**The input**:
-*-*-

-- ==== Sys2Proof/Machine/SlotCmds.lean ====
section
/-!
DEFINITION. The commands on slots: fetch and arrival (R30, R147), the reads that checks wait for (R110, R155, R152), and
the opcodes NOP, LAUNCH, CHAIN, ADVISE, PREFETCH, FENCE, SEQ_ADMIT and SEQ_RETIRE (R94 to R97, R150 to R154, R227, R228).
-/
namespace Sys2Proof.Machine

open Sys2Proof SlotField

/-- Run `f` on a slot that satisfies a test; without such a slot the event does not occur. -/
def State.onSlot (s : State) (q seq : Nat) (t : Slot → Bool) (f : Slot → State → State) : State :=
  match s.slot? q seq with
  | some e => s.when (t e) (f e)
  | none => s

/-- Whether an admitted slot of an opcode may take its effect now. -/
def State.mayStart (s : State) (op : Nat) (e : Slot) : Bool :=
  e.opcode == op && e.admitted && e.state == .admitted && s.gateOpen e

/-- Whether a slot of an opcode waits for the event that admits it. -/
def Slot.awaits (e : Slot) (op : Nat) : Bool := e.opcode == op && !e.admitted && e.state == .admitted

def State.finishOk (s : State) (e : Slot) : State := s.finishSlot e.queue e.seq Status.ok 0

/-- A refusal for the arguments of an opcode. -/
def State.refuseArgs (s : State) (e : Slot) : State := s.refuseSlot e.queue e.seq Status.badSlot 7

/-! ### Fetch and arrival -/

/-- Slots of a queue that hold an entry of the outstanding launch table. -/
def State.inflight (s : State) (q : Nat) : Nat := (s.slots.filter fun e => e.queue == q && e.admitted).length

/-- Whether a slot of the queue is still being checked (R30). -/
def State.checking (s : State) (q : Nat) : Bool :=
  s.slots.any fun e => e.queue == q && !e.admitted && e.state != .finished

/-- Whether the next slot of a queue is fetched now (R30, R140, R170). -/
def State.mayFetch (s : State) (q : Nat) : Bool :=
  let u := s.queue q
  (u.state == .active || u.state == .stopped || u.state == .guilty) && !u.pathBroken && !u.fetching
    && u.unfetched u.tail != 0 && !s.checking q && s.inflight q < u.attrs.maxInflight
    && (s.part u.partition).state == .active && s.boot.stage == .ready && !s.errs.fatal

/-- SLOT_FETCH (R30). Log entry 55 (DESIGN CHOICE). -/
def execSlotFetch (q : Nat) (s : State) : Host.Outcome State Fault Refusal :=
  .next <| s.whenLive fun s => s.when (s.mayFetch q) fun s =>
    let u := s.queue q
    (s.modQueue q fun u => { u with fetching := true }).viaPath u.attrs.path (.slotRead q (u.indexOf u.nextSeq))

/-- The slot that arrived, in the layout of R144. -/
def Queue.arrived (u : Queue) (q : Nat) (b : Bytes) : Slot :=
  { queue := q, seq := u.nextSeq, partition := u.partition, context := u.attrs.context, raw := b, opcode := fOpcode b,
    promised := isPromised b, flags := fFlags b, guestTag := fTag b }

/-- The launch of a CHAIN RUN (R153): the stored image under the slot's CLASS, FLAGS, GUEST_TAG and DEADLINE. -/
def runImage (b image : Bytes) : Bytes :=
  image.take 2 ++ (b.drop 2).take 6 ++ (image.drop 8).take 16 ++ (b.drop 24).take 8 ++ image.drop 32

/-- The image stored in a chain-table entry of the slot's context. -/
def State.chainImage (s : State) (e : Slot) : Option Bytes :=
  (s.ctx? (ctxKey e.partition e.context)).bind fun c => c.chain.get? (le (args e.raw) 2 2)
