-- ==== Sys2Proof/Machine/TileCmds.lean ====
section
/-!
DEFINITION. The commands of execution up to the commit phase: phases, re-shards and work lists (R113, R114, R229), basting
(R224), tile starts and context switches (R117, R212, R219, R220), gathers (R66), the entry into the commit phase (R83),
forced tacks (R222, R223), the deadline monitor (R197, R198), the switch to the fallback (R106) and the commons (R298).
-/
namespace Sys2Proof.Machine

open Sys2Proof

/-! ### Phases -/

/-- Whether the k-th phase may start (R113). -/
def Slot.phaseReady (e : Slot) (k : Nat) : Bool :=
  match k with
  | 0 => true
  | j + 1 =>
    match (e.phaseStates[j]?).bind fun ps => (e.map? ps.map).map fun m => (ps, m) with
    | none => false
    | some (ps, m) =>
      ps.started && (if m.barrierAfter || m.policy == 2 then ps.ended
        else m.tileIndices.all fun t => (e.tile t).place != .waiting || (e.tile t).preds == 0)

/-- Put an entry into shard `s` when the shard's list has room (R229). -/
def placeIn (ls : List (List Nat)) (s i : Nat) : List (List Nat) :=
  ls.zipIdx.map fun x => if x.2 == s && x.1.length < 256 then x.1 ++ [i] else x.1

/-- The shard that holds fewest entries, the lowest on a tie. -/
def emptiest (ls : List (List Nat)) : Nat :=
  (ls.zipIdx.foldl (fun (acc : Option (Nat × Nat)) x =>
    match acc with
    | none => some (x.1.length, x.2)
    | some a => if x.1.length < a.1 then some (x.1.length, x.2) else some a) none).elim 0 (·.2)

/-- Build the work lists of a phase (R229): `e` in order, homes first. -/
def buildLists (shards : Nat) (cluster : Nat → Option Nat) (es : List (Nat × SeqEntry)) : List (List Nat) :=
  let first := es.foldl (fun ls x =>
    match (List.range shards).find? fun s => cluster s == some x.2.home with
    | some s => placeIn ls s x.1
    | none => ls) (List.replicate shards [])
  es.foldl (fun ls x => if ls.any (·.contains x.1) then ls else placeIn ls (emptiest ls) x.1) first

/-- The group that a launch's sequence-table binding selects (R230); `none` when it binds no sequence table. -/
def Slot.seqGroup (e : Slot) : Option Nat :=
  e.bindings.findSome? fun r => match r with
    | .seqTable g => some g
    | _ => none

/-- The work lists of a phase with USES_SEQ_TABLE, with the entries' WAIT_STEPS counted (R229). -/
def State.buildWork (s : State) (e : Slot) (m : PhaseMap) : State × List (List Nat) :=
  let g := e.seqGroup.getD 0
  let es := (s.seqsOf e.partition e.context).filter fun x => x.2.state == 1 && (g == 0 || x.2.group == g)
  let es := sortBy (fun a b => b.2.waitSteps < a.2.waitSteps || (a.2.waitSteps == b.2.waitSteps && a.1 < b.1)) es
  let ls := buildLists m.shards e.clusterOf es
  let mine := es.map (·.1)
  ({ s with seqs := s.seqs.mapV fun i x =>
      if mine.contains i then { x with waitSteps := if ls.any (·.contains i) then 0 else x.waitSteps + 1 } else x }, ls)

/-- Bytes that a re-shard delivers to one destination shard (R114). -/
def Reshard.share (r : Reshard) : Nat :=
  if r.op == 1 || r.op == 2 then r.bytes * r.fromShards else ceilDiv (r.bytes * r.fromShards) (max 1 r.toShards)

-*-*-

**What you have to do**:
All the material, top to bottom: write it out again precisely.

**Answer section**:
-- ==== Sys2Proof/Machine/SlotCmds.lean ====
section
/-!
DEFINITION. The commands on slots: fetch and arrival (R30, R147), the reads that checks wait for (R110, R155, R152), and
the opcodes NOP, LAUNCH, CHAIN, ADVISE, PREFETCH, FENCE, SEQ_ADMIT and SEQ_RETIRE (R94 to R97, R150 to R154, R227, R228).
-/
namespace Sys2Proof.Machine

open Sys2Proof SlotField

/-- Run `f` on a slot that satisfies a test; without such a slot the event does not occur. -/
def State.onSlot (s : State) (q seq : Nat) (t : Slot → Bool) (f : Slot → State → State) : State :=
  match s.slot? q seq with
  | some e => s.when (t e) (f e)
  | none => s

/-- Whether an admitted slot of an opcode may take its effect now. -/
def State.mayStart (s : State) (op : Nat) (e : Slot) : Bool :=
  e.opcode == op && e.admitted && e.state == .admitted && s.gateOpen e

/-- Whether a slot of an opcode waits for the event that admits it. -/
def Slot.awaits (e : Slot) (op : Nat) : Bool := e.opcode == op && !e.admitted && e.state == .admitted

def State.finishOk (s : State) (e : Slot) : State := s.finishSlot e.queue e.seq Status.ok 0

/-- A refusal for the arguments of an opcode. -/
def State.refuseArgs (s : State) (e : Slot) : State := s.refuseSlot e.queue e.seq Status.badSlot 7

/-! ### Fetch and arrival -/

/-- Slots of a queue that hold an entry of the outstanding launch table. -/
def State.inflight (s : State) (q : Nat) : Nat := (s.slots.filter fun e => e.queue == q && e.admitted).length

/-- Whether a slot of the queue is still being checked (R30). -/
def State.checking (s : State) (q : Nat) : Bool :=
  s.slots.any fun e => e.queue == q && !e.admitted && e.state != .finished

/-- Whether the next slot of a queue is fetched now (R30, R140, R170). -/
def State.mayFetch (s : State) (q : Nat) : Bool :=
  let u := s.queue q
  (u.state == .active || u.state == .stopped || u.state == .guilty) && !u.pathBroken && !u.fetching
    && u.unfetched u.tail != 0 && !s.checking q && s.inflight q < u.attrs.maxInflight
    && (s.part u.partition).state == .active && s.boot.stage == .ready && !s.errs.fatal

/-- SLOT_FETCH (R30). Log entry 55 (DESIGN CHOICE). -/
def execSlotFetch (q : Nat) (s : State) : Host.Outcome State Fault Refusal :=
  .next <| s.whenLive fun s => s.when (s.mayFetch q) fun s =>
    let u := s.queue q
    (s.modQueue q fun u => { u with fetching := true }).viaPath u.attrs.path (.slotRead q (u.indexOf u.nextSeq))

/-- The slot that arrived, in the layout of R144. -/
def Queue.arrived (u : Queue) (q : Nat) (b : Bytes) : Slot :=
  { queue := q, seq := u.nextSeq, partition := u.partition, context := u.attrs.context, raw := b, opcode := fOpcode b,
    promised := isPromised b, flags := fFlags b, guestTag := fTag b }

/-- The launch of a CHAIN RUN (R153): the stored image under the slot's CLASS, FLAGS, GUEST_TAG and DEADLINE. -/
def runImage (b image : Bytes) : Bytes :=
  image.take 2 ++ (b.drop 2).take 6 ++ (image.drop 8).take 16 ++ (b.drop 24).take 8 ++ image.drop 32

/-- The image stored in a chain-table entry of the slot's context. -/
def State.chainImage (s : State) (e : Slot) : Option Bytes :=
  (s.ctx? (ctxKey e.partition e.context)).bind fun c => c.chain.get? (le (args e.raw) 2 2)
-- ==== Sys2Proof/Machine/TileCmds.lean ====
section
/-!
DEFINITION. The commands of execution up to the commit phase: phases, re-shards and work lists (R113, R114, R229), basting
(R224), tile starts and context switches (R117, R212, R219, R220), gathers (R66), the entry into the commit phase (R83),
forced tacks (R222, R223), the deadline monitor (R197, R198), the switch to the fallback (R106) and the commons (R298).
-/
namespace Sys2Proof.Machine

open Sys2Proof

/-! ### Phases -/

/-- Whether the k-th phase may start (R113). -/
def Slot.phaseReady (e : Slot) (k : Nat) : Bool :=
  match k with
  | 0 => true
  | j + 1 =>
    match (e.phaseStates[j]?).bind fun ps => (e.map? ps.map).map fun m => (ps, m) with
    | none => false
    | some (ps, m) =>
      ps.started && (if m.barrierAfter || m.policy == 2 then ps.ended
        else m.tileIndices.all fun t => (e.tile t).place != .waiting || (e.tile t).preds == 0)

/-- Put an entry into shard `s` when the shard's list has room (R229). -/
def placeIn (ls : List (List Nat)) (s i : Nat) : List (List Nat) :=
  ls.zipIdx.map fun x => if x.2 == s && x.1.length < 256 then x.1 ++ [i] else x.1

/-- The shard that holds fewest entries, the lowest on a tie. -/
def emptiest (ls : List (List Nat)) : Nat :=
  (ls.zipIdx.foldl (fun (acc : Option (Nat × Nat)) x =>
    match acc with
    | none => some (x.1.length, x.2)
    | some a => if x.1.length < a.1 then some (x.1.length, x.2) else some a) none).elim 0 (·.2)

/-- Build the work lists of a phase (R229): `e` in order, homes first. -/
def buildLists (shards : Nat) (cluster : Nat → Option Nat) (es : List (Nat × SeqEntry)) : List (List Nat) :=
  let first := es.foldl (fun ls x =>
    match (List.range shards).find? fun s => cluster s == some x.2.home with
    | some s => placeIn ls s x.1
    | none => ls) (List.replicate shards [])
  es.foldl (fun ls x => if ls.any (·.contains x.1) then ls else placeIn ls (emptiest ls) x.1) first

/-- The group that a launch's sequence-table binding selects (R230); `none` when it binds no sequence table. -/
def Slot.seqGroup (e : Slot) : Option Nat :=
  e.bindings.findSome? fun r => match r with
    | .seqTable g => some g
    | _ => none

/-- The work lists of a phase with USES_SEQ_TABLE, with the entries' WAIT_STEPS counted (R229). -/
def State.buildWork (s : State) (e : Slot) (m : PhaseMap) : State × List (List Nat) :=
  let g := e.seqGroup.getD 0
  let es := (s.seqsOf e.partition e.context).filter fun x => x.2.state == 1 && (g == 0 || x.2.group == g)
  let es := sortBy (fun a b => b.2.waitSteps < a.2.waitSteps || (a.2.waitSteps == b.2.waitSteps && a.1 < b.1)) es
  let ls := buildLists m.shards e.clusterOf es
  let mine := es.map (·.1)
  ({ s with seqs := s.seqs.mapV fun i x =>
      if mine.contains i then { x with waitSteps := if ls.any (·.contains i) then 0 else x.waitSteps + 1 } else x }, ls)

/-- Bytes that a re-shard delivers to one destination shard (R114). -/
def Reshard.share (r : Reshard) : Nat :=
  if r.op == 1 || r.op == 2 then r.bytes * r.fromShards else ceilDiv (r.bytes * r.fromShards) (max 1 r.toShards)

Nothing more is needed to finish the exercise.